**THE DATA**
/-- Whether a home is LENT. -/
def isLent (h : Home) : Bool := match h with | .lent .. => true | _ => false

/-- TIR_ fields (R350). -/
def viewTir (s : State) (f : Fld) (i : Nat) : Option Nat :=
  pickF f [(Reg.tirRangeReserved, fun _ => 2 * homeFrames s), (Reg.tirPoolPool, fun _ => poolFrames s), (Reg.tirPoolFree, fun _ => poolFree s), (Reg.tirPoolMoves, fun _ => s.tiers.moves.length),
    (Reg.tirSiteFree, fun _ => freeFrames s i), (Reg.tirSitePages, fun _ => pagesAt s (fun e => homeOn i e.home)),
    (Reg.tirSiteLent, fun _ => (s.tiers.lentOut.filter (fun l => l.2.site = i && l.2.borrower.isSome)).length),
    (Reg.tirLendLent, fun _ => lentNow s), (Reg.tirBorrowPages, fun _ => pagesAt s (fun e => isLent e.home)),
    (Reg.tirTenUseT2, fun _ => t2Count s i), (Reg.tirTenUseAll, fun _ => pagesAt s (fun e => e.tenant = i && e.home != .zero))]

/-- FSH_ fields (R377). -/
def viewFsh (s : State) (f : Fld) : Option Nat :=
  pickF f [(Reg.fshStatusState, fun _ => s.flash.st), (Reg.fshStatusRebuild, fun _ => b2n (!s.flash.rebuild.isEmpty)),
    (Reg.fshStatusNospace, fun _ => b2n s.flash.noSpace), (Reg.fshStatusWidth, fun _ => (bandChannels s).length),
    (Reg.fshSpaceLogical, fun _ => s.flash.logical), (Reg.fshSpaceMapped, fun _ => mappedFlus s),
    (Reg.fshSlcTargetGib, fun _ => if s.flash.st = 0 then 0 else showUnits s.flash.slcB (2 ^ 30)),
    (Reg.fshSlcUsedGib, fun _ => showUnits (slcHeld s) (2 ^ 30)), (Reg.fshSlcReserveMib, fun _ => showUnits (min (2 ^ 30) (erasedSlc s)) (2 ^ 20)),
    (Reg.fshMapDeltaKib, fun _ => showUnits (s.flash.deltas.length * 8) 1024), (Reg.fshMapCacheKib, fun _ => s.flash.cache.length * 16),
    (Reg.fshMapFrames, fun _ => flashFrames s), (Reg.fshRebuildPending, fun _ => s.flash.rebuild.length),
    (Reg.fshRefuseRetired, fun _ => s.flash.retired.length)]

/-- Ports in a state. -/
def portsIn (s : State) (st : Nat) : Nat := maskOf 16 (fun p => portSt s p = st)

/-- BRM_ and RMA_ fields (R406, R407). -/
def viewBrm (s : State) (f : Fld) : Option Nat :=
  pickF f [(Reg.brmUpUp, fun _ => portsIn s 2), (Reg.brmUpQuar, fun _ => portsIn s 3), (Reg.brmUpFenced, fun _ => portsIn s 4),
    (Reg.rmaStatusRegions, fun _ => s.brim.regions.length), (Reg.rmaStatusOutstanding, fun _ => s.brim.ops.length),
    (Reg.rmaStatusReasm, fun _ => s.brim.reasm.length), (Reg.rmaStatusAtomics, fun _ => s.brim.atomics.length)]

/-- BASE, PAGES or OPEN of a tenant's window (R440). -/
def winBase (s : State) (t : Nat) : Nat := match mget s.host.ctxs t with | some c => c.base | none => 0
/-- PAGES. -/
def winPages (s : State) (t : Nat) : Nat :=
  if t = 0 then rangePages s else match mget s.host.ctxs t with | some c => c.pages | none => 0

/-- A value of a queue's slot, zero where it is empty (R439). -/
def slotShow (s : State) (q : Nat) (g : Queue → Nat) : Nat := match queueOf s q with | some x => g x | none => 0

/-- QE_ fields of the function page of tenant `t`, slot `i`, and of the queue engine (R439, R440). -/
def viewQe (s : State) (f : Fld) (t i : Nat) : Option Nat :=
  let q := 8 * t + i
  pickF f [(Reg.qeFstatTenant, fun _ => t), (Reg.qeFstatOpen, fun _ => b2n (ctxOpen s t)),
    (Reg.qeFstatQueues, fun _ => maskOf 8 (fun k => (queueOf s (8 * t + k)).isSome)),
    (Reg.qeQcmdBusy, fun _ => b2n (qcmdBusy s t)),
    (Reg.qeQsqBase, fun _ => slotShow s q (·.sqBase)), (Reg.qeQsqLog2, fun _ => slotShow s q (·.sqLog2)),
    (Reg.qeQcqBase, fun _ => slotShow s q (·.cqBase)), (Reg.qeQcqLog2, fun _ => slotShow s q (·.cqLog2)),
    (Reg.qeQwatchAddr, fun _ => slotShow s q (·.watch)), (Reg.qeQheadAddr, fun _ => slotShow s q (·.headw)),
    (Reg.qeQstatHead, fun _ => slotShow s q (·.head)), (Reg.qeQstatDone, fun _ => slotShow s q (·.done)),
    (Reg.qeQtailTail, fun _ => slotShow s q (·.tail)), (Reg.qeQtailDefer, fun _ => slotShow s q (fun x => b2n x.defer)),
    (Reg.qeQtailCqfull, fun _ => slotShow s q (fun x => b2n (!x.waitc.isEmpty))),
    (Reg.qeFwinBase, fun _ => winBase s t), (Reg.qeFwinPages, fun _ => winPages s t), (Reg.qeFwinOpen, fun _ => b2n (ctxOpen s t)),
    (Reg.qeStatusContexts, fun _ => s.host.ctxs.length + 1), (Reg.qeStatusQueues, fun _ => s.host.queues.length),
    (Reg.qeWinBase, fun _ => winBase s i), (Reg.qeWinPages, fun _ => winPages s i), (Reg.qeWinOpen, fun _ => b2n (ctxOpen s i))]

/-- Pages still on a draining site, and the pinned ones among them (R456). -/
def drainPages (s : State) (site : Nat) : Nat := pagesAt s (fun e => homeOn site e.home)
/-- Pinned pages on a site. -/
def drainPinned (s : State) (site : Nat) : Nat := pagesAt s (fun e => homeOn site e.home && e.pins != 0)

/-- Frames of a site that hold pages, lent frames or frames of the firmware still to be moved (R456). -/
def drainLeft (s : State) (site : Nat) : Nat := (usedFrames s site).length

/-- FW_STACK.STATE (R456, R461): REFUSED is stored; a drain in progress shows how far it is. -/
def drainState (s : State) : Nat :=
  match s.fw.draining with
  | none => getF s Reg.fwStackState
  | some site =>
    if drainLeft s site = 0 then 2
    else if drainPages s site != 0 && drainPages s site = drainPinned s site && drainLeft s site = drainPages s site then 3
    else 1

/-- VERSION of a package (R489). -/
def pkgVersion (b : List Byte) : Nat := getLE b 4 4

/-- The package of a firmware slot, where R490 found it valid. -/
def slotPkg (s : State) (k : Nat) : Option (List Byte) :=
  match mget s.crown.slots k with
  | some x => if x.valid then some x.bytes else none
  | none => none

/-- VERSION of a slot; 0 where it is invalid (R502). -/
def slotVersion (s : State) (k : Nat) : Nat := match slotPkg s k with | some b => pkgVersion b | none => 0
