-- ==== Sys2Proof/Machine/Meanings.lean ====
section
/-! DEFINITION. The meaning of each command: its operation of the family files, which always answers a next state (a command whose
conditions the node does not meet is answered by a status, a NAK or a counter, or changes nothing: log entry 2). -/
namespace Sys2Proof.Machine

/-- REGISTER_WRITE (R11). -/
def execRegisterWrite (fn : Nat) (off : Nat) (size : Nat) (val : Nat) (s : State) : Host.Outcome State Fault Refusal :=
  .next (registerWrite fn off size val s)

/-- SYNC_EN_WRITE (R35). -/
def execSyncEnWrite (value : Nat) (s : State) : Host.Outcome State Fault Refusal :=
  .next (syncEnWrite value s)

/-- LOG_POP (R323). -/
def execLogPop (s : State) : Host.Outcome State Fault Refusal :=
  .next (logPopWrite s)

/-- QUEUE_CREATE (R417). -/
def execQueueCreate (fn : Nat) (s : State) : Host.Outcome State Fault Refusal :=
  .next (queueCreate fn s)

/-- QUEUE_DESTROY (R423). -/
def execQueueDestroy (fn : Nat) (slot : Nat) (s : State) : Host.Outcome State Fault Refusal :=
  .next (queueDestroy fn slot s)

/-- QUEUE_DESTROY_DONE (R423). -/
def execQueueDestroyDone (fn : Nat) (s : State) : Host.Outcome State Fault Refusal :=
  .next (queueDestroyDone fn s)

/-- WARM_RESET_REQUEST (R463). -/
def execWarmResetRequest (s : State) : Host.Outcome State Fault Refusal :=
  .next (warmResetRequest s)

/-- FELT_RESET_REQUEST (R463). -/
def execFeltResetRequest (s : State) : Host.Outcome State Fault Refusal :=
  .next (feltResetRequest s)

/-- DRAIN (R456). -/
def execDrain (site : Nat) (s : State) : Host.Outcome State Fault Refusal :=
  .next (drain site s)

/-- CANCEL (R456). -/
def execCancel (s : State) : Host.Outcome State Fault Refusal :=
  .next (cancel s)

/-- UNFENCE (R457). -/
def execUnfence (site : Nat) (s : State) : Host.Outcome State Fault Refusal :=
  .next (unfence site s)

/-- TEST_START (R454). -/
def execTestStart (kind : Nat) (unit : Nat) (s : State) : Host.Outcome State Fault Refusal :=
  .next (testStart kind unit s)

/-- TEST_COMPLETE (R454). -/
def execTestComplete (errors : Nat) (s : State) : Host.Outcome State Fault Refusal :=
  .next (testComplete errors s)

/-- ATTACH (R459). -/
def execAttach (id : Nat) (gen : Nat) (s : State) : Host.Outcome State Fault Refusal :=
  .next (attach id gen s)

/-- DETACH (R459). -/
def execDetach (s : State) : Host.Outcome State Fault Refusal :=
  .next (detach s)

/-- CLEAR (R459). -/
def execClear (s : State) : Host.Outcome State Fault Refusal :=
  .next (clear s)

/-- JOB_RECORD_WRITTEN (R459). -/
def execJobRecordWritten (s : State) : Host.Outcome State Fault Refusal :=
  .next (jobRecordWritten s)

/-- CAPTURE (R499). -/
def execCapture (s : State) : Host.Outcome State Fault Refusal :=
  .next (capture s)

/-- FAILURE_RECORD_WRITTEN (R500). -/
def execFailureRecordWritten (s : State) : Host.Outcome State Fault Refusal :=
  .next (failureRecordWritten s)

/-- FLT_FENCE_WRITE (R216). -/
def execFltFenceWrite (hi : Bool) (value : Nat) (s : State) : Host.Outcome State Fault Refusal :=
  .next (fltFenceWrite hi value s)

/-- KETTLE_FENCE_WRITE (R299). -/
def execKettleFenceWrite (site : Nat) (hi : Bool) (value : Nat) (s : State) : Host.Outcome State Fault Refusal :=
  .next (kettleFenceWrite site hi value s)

**WHAT YOU NEED TO DO**
Print exactly the lines above from the one with "def viewFsh (s" to the one with "window (R440). -/", including both.

**ANSWER FOR THE TASK**
def viewFsh (s : State) (f : Fld) : Option Nat :=
  pickF f [(Reg.fshStatusState, fun _ => s.flash.st), (Reg.fshStatusRebuild, fun _ => b2n (!s.flash.rebuild.isEmpty)),
    (Reg.fshStatusNospace, fun _ => b2n s.flash.noSpace), (Reg.fshStatusWidth, fun _ => (bandChannels s).length),
    (Reg.fshSpaceLogical, fun _ => s.flash.logical), (Reg.fshSpaceMapped, fun _ => mappedFlus s),
    (Reg.fshSlcTargetGib, fun _ => if s.flash.st = 0 then 0 else showUnits s.flash.slcB (2 ^ 30)),
    (Reg.fshSlcUsedGib, fun _ => showUnits (slcHeld s) (2 ^ 30)), (Reg.fshSlcReserveMib, fun _ => showUnits (min (2 ^ 30) (erasedSlc s)) (2 ^ 20)),
    (Reg.fshMapDeltaKib, fun _ => showUnits (s.flash.deltas.length * 8) 1024), (Reg.fshMapCacheKib, fun _ => s.flash.cache.length * 16),
    (Reg.fshMapFrames, fun _ => flashFrames s), (Reg.fshRebuildPending, fun _ => s.flash.rebuild.length),
    (Reg.fshRefuseRetired, fun _ => s.flash.retired.length)]

/-- Ports in a state. -/
def portsIn (s : State) (st : Nat) : Nat := maskOf 16 (fun p => portSt s p = st)

/-- BRM_ and RMA_ fields (R406, R407). -/
def viewBrm (s : State) (f : Fld) : Option Nat :=
  pickF f [(Reg.brmUpUp, fun _ => portsIn s 2), (Reg.brmUpQuar, fun _ => portsIn s 3), (Reg.brmUpFenced, fun _ => portsIn s 4),
    (Reg.rmaStatusRegions, fun _ => s.brim.regions.length), (Reg.rmaStatusOutstanding, fun _ => s.brim.ops.length),
    (Reg.rmaStatusReasm, fun _ => s.brim.reasm.length), (Reg.rmaStatusAtomics, fun _ => s.brim.atomics.length)]

/-- BASE, PAGES or OPEN of a tenant's window (R440). -/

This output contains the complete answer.